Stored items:
──────

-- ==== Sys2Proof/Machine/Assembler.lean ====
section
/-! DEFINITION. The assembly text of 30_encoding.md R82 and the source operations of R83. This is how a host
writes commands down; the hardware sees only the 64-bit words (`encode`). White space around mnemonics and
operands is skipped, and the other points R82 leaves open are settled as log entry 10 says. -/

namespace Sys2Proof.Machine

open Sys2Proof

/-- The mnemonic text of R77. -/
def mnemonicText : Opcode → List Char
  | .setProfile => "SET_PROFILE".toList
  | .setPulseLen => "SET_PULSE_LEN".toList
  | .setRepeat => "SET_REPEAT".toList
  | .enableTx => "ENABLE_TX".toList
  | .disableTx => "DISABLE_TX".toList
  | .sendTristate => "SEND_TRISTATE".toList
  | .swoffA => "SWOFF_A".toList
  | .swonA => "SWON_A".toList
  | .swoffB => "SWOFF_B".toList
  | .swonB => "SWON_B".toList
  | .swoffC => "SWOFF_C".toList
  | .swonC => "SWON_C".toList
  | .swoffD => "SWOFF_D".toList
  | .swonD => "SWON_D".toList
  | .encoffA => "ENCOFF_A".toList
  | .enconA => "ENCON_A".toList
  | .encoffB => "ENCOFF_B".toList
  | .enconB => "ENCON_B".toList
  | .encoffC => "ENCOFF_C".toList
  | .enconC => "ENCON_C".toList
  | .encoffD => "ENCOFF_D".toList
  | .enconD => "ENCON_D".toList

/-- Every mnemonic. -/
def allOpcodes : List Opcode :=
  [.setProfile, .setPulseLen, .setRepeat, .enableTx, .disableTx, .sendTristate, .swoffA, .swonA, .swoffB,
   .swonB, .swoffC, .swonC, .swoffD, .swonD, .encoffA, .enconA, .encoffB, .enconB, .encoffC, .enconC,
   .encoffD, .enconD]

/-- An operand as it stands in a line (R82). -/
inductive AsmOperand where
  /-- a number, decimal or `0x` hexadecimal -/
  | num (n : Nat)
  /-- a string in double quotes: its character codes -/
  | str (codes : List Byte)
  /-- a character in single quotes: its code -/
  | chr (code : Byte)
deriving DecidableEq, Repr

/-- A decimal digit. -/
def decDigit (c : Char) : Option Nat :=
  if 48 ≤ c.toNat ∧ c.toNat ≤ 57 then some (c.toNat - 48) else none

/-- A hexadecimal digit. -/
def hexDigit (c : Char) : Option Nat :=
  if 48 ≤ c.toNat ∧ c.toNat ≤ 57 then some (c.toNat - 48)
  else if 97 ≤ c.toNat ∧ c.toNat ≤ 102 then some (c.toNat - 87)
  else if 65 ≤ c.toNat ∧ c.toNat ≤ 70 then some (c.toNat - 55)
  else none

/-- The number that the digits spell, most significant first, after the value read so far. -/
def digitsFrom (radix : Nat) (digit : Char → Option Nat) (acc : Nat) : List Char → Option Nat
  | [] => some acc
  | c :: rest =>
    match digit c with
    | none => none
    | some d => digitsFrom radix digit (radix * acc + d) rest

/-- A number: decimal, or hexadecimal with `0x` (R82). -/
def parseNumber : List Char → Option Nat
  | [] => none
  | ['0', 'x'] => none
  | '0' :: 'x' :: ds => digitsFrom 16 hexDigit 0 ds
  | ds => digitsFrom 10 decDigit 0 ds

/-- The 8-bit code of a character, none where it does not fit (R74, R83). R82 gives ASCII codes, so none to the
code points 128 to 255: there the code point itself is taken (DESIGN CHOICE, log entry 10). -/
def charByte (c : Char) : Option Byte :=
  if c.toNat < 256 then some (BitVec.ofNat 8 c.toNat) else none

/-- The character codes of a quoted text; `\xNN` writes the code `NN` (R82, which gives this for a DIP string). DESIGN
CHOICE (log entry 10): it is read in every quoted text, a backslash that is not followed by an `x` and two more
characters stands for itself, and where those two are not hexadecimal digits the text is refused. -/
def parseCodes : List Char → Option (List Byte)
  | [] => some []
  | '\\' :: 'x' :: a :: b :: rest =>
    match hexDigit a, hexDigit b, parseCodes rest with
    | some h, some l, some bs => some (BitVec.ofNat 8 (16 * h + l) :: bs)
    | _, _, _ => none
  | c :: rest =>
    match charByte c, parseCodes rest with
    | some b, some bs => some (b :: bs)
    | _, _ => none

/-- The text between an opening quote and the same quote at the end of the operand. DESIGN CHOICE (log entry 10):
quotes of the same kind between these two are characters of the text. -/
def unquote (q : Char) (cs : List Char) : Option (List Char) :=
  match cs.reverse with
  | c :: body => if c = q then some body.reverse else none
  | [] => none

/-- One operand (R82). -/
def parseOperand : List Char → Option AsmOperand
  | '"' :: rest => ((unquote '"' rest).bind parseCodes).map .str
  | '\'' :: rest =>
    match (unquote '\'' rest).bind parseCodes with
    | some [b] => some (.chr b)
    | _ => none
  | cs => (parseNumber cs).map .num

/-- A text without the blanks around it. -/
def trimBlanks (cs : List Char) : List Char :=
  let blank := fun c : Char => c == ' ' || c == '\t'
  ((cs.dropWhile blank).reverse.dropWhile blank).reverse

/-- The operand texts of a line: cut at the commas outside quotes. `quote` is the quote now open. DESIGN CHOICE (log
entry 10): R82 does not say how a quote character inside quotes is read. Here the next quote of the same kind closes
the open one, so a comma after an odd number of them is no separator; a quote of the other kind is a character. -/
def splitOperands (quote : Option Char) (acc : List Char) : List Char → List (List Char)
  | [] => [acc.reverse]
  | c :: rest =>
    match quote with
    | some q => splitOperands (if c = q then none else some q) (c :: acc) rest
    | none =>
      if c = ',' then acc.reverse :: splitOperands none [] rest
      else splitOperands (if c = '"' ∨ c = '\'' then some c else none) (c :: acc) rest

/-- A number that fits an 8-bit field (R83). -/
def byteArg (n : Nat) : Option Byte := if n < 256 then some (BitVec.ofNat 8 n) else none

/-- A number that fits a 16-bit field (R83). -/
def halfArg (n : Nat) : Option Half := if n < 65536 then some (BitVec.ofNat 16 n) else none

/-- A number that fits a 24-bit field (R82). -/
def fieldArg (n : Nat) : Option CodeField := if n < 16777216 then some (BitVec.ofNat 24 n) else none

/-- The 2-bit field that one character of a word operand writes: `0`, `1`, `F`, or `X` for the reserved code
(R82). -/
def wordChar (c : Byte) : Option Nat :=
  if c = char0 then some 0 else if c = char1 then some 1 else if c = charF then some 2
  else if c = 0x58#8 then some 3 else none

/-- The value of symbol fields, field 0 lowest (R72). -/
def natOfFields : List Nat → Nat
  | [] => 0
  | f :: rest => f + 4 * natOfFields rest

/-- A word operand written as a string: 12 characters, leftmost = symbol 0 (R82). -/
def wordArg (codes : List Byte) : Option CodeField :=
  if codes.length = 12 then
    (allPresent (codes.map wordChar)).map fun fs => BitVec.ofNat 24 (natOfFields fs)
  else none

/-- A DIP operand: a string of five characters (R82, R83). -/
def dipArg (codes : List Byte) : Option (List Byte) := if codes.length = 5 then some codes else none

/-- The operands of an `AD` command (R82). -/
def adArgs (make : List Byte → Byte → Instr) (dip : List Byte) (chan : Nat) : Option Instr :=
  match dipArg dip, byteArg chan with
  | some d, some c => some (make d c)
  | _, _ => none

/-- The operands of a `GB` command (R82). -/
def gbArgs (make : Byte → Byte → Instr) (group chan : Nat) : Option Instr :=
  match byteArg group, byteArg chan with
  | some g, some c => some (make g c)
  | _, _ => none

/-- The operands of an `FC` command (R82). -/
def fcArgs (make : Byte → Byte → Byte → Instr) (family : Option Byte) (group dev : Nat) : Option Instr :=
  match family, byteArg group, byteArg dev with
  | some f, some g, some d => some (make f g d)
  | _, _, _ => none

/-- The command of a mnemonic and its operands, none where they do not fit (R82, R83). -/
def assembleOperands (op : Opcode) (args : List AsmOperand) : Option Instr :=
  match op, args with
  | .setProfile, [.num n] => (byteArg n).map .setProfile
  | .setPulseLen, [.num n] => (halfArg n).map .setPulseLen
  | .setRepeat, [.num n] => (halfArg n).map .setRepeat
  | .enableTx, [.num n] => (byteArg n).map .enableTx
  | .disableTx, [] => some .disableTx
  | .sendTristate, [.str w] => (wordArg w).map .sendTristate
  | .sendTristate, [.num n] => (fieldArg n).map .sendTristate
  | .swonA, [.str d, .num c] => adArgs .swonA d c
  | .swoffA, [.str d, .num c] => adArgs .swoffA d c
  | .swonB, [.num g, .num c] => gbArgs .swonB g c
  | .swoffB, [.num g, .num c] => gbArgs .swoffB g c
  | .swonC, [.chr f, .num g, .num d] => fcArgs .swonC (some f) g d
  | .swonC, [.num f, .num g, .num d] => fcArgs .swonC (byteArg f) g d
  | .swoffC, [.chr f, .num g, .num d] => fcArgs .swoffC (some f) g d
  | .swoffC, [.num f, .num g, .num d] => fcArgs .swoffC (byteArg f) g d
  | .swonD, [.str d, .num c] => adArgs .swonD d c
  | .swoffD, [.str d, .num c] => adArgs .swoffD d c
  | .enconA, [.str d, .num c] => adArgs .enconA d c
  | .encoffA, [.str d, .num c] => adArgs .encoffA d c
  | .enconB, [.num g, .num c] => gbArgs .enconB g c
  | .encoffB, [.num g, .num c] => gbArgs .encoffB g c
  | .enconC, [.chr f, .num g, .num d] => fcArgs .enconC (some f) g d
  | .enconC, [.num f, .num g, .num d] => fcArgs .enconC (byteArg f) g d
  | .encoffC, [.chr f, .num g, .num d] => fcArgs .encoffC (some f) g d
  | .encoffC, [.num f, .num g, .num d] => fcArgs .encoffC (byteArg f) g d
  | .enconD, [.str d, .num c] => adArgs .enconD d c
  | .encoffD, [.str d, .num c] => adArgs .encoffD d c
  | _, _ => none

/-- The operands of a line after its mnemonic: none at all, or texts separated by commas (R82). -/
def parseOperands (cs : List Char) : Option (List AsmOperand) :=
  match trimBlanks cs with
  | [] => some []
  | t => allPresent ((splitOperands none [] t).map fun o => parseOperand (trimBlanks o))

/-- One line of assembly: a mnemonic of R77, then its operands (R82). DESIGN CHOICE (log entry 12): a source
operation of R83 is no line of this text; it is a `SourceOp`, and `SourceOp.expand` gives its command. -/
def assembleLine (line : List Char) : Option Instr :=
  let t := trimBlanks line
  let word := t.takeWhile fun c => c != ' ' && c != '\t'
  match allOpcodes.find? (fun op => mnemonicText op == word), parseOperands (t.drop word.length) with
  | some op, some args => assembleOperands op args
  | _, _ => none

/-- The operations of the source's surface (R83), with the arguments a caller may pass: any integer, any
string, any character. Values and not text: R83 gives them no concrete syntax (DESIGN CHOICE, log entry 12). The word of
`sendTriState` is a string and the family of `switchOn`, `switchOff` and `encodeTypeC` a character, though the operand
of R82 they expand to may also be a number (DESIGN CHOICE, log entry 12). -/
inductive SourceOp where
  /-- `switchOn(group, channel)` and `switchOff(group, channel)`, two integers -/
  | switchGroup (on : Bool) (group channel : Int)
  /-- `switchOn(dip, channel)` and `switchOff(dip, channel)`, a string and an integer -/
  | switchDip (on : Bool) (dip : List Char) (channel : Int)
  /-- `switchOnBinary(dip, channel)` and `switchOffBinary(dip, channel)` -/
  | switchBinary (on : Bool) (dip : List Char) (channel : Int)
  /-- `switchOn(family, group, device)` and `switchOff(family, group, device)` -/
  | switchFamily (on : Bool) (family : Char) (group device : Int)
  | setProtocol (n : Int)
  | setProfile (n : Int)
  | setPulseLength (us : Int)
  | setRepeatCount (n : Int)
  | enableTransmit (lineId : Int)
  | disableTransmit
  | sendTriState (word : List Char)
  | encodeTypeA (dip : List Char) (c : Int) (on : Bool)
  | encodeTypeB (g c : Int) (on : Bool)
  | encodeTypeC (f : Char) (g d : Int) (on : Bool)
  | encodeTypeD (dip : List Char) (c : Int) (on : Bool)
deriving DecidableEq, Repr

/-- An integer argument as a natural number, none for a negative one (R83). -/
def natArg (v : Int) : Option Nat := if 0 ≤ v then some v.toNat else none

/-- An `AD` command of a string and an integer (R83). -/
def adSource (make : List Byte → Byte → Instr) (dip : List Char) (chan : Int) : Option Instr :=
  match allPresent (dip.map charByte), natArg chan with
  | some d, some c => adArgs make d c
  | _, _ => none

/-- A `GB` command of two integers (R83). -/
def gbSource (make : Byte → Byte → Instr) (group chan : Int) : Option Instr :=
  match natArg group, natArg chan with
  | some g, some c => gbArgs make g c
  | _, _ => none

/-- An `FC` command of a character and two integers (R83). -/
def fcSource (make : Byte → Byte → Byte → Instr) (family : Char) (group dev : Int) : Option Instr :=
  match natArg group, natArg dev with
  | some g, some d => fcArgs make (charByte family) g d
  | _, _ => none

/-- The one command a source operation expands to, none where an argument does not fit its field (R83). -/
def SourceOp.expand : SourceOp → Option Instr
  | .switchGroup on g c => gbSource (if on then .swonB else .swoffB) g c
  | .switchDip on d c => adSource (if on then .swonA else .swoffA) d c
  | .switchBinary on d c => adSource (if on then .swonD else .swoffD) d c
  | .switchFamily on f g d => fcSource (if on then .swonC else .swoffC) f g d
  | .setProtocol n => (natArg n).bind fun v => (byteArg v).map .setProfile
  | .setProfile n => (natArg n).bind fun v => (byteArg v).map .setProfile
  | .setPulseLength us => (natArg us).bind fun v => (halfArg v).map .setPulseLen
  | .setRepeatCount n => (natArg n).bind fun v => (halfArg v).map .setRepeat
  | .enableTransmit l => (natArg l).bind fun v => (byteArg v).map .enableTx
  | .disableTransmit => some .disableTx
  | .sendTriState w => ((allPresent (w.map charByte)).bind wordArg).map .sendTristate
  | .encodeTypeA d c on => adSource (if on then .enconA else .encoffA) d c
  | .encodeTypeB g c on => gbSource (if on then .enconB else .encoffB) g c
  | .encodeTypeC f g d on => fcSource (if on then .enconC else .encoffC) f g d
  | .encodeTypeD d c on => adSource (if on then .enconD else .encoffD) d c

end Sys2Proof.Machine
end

──────

# [Work to complete]
Reprint exactly the lines above that start at the one with "any integer, any" and end at the one with "inductive SourceOp where", keeping both and adding none.

# [Exercise response]
/-- The operations of the source's surface (R83), with the arguments a caller may pass: any integer, any
string, any character. Values and not text: R83 gives them no concrete syntax (DESIGN CHOICE, log entry 12). The word of
`sendTriState` is a string and the family of `switchOn`, `switchOff` and `encodeTypeC` a character, though the operand
of R82 they expand to may also be a number (DESIGN CHOICE, log entry 12). -/
inductive SourceOp where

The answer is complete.